The legal system and the economic system collided on Monday, June 25 in Arizona. The U.S. Supreme Court issued its decision on the constitutionality of the controversial law known as “papers please”. This nickname was perhaps inevitable when Governor Jan Brewer first unveiled the statute. The law requires law enforcement to request proof of legal immigration status based on a suspicion that a person is an illegal immigrant.
Lawsuits contesting the constitutionality of the law were filed practically before the ink was dry. As written it is an unspoken invitation not just to profile people based on outward appearances, but to use that profile in an abuse of power. The Arizona Governor is claiming victory because the state can continue to request proof of legal status to be in the U.S. The Obama Administration is claiming victory because the Court found the rest of the law unconstitutional. The police can stop a motorist and request papers verifying immigration status – but police may not use their authority for profiling, nor may they hold someone for an “unreasonable” amount of time while determining their status.
The free market may be the real decision maker here. People who depend on tourism for their livelihoods may wish the bill was just a bad dream. In the one year since the law passed Arizona has lost over $253 million just from tourism.
Companies that planned conferences in the state have pulled back some of their money also. Over $141 million worth of the stuff has disappeared. All those hotel room rentals, air fare fees, restaurant and shopping dollars gone. It’s not a fun time back at the office if the Chief Financial Officer or Salesperson of the Year misses the awards dinner while waiting for a fax of their birth certificate.
The estimated loss of anywhere from $9 million in tax revenue (some estimates are as high as $23 million) will hurt when it comes time for the State to pay for highway patrol expenses. How will the state even try to measure what it costs citizens and businesses that are victims of crimes committed while the police are tied up waiting for papers for a person detained for jaywalking.
Other states are feeling the heat of similar restrictions. Georgia law has not even taken effect and an estimated 30% of immigrants have fled the state. They may not have enough workers to harvest thousands of acres of tomatoes. Florida farmers are predicting they will lose $1 billion in unharvested crops. Not only will they lose their income, consumers will pay a lot more for what does get harvested. Supply and demand in effect.
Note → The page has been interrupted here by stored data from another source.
-- ==== Sys2Proof/Machine/TimeSync.lean ====
section
/-! DEFINITION. TimeSync.lean: the global tick, the time tree and its exchange, lock, and the launch tick (chapter 10). -/

namespace Sys2Proof.Machine

/-! ### Links of the time tree (R279) -/

/-- The time-enabled links with their hall flows. -/
def timeLinks (s : State) : List (Nat × Nat) :=
  (List.range 18).flatMap (fun k => match effPort s k with
    | some c => if !c.timeEn || c.mode == 0 then []
        else if c.mode = 3 then (List.range c.peers.length).map (fun f => (k, f)) else [(k, 0)]
    | none => []) ++
  (List.range 6).flatMap (fun u => match modCfg s u with
    | some c => if c.enabled && c.timeEn then [(18 + u, 0)] else []
    | none => [])

/-- The link, or the hall flow, is UP. -/
def timeUp (s : State) (k f : Nat) : Bool := linkUp s k && (!isEth s k || (flowAt s k f).state == 2)

/-- A link that takes part in the exchange now; an idle spare carries no message (R244). -/
def timeLive (s : State) (k f : Nat) : Bool := (timeLinks s).contains (k, f) && timeUp s k f && (linkAt s k).role != 1

/-- Its state is UP, with no retrain or degrade in progress. -/
def timeSteady (s : State) (k f : Nat) : Bool := timeUp s k f && (linkAt s k).state == .up

/-- The exchange of a link before its first message. -/
def exchInit (k f : Nat) : Exch :=
  { link := linkOf k, flow := f, seq := 0, echoSeq := 0, sent := [], rcvd := [], said := (0, 0, 0), peerM4 := 0, peerM5 := 0, peerM6 := 0,
    peer := 0xFFFFFF,
    delays := [] }

/-- The exchange of a link. -/
def exchAt (s : State) (k f : Nat) : Exch := (s.time.exch.find? (fun x => linkNo x.link == k && x.flow == f)).getD (exchInit k f)

/-- Change the exchange of a link. -/
def setExch (k f : Nat) (g : Exch → Exch) (s : State) : State :=
  let x := g (exchAt s k f)
  { s with time := { s.time with exch := s.time.exch.filter (fun y => !(linkNo y.link == k && y.flow == f)) ++ [x] } }

/-- HOPS of the peer's last message. -/
def xHops (x : Exch) : Nat := fieldOf x.peerM4 44 4
/-- The peer is upstream for the present master: it advertises it with a path and does not take its time from here, by this or another link
(R279). -/
def offersTime (s : State) (x : Exch) : Bool :=
  x.echoSeq != 0 && fieldOf x.peerM4 16 24 == coordinator s && decide (xHops x < 15) &&
    !(s.time.exch.any (fun y => y.echoSeq != 0 && y.peer == x.peer && bitOf y.peerM4 40)) && timeLive s (linkNo x.link) x.flow

/-- The order of R279 among two offers: fewer HOPS, then the lower instance identifier, then the lower port, ports before modules. -/
def offerBefore (x y : Exch) : Bool :=
  let key := fun (z : Exch) => ((xHops z * 2 ^ 24 + z.peer.toNat) * 64 + linkNo z.link) * 64 + z.flow
  decide (key x < key y)

/-- The best offer among the links that are UP. -/
def bestOffer (s : State) : Option Exch :=
  (s.time.exch.filter (fun x => offersTime s x && timeSteady s (linkNo x.link) x.flow)).foldl (fun b x => match b with
    | some y => if offerBefore x y then some x else some y
    | none => some x) none

/-- The exchange with the upstream. -/
def upstreamExch (s : State) : Option Exch :=
  match s.time.upstream with
  | some (l, f) => s.time.exch.find? (fun x => x.link == l && x.flow == f)
  | none => none

/-- Choose the upstream (R279): the present one stays while it reaches the master, unless another offers at least 2 hops fewer. -/
def chooseUpstream (s : State) : State :=
  let pick := fun (x : Exch) => { s with time := { s.time with upstream := some (x.link, x.flow), hops := min (xHops x + 1) 15 } }
  let best := bestOffer s
  match (upstreamExch s).filter (offersTime s), best with
  | some u, some b => if xHops b + 2 ≤ xHops u then pick b else pick u
  | some u, none => pick u
  | none, some b => pick b
  | none, none => { s with time := { s.time with upstream := none, hops := 15 } }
A critical flaw in all these efforts is the underlying assumption that an immigrant is automatically illegal. We have people who arrived as immigrants and are now U.S. citizens. We have people who are here with student visas and work visas. Business leaders loudly lament government regulation and red tape. They report it increases costs and reduces productivity. Just imagine how they feel about SB 1070, and its new layer of paperwork (pun intended).
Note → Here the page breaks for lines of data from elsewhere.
-- ==== Sys2Proof/Machine/Hall.lean ====
section
/-! DEFINITION. Hall.lean: what happens on an Ethernet-mode port: frames, acknowledgements, timers and flows (R238 to R243, R326). -/

namespace Sys2Proof.Machine

/-- FRAGMENT_RECEIVE (R240): a hall frame that carries a fragment, a DRAIN, messages or a TIMING body. -/
def execFragmentReceive (p : Fin 18) (f : HallFrame) (s : State) : Host.Outcome State Fault Refusal := done s (takeFrame p.val f s)

/-- HALL_ACK (R239): a received ACK frame. -/
def execHallAck (p : Fin 18) (f : HallFrame) (s : State) : Host.Outcome State Fault Refusal := done s (takeFrame p.val f s)

/-- HALL_ACK_TIMER (R238): 2 µs after the oldest unit not yet acknowledged, an ACK frame goes out. -/
def execHallAckTimer (p : Fin 18) (flow : Fin 64) (s : State) : Host.Outcome State Fault Refusal :=
  done s (if ethLive s p.val && (flowAt s p.val flow.val).ackOwed then pushAck p.val flow.val s else s)

/-- HALL_RETRANSMIT (R239): 40 µs have passed since a unit's last transmission. -/
def execHallRetransmit (p : Fin 18) (flow : Fin 64) (seq : BitVec 32) (s : State) : Host.Outcome State Fault Refusal :=
  done s (if ethLive s p.val then retransmit p.val flow.val seq s else s)

/-- FLOW_DOWN (R242): HALL_DEAD without progress while units are outstanding. -/
def execFlowDown (p : Fin 18) (flow : Fin 64) (s : State) : Host.Outcome State Fault Refusal :=
  done s (if isEth s p.val && !(flowAt s p.val flow.val).units.isEmpty then flowFails p.val flow.val 1 s else s)

/-- HALL_ESTABLISH_ACK (R326): every 100 µs an ACK frame on each flow. -/
def execHallEstablishAck (p : Fin 18) (s : State) : Host.Outcome State Fault Refusal :=
  done s (if ethLive s p.val then ackAllFlows p.val s else s)

end Sys2Proof.Machine
end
The Court’s ruling may have only deepened the divide between political expediency and economic reality. Just because a person can prove he or she is in the U.S. legally doesn’t mean they will like having to carry that proof with them. They certainly won’t like knowing they could be stopped at any time, then detained for some undetermined amount of time. It’s not just inconvenient. It’s humiliating.
In her zeal to demonstrate just how anti-immigrant she can be, Brewer may be proving how anti-business she can be. Businesses that need chemical engineers or mechanics, hospitals that need nurses or technicians and entrepreneurs who need computer networks and support all may come looking for you. Not to see your papers…but to fill the jobs that will help them thrive.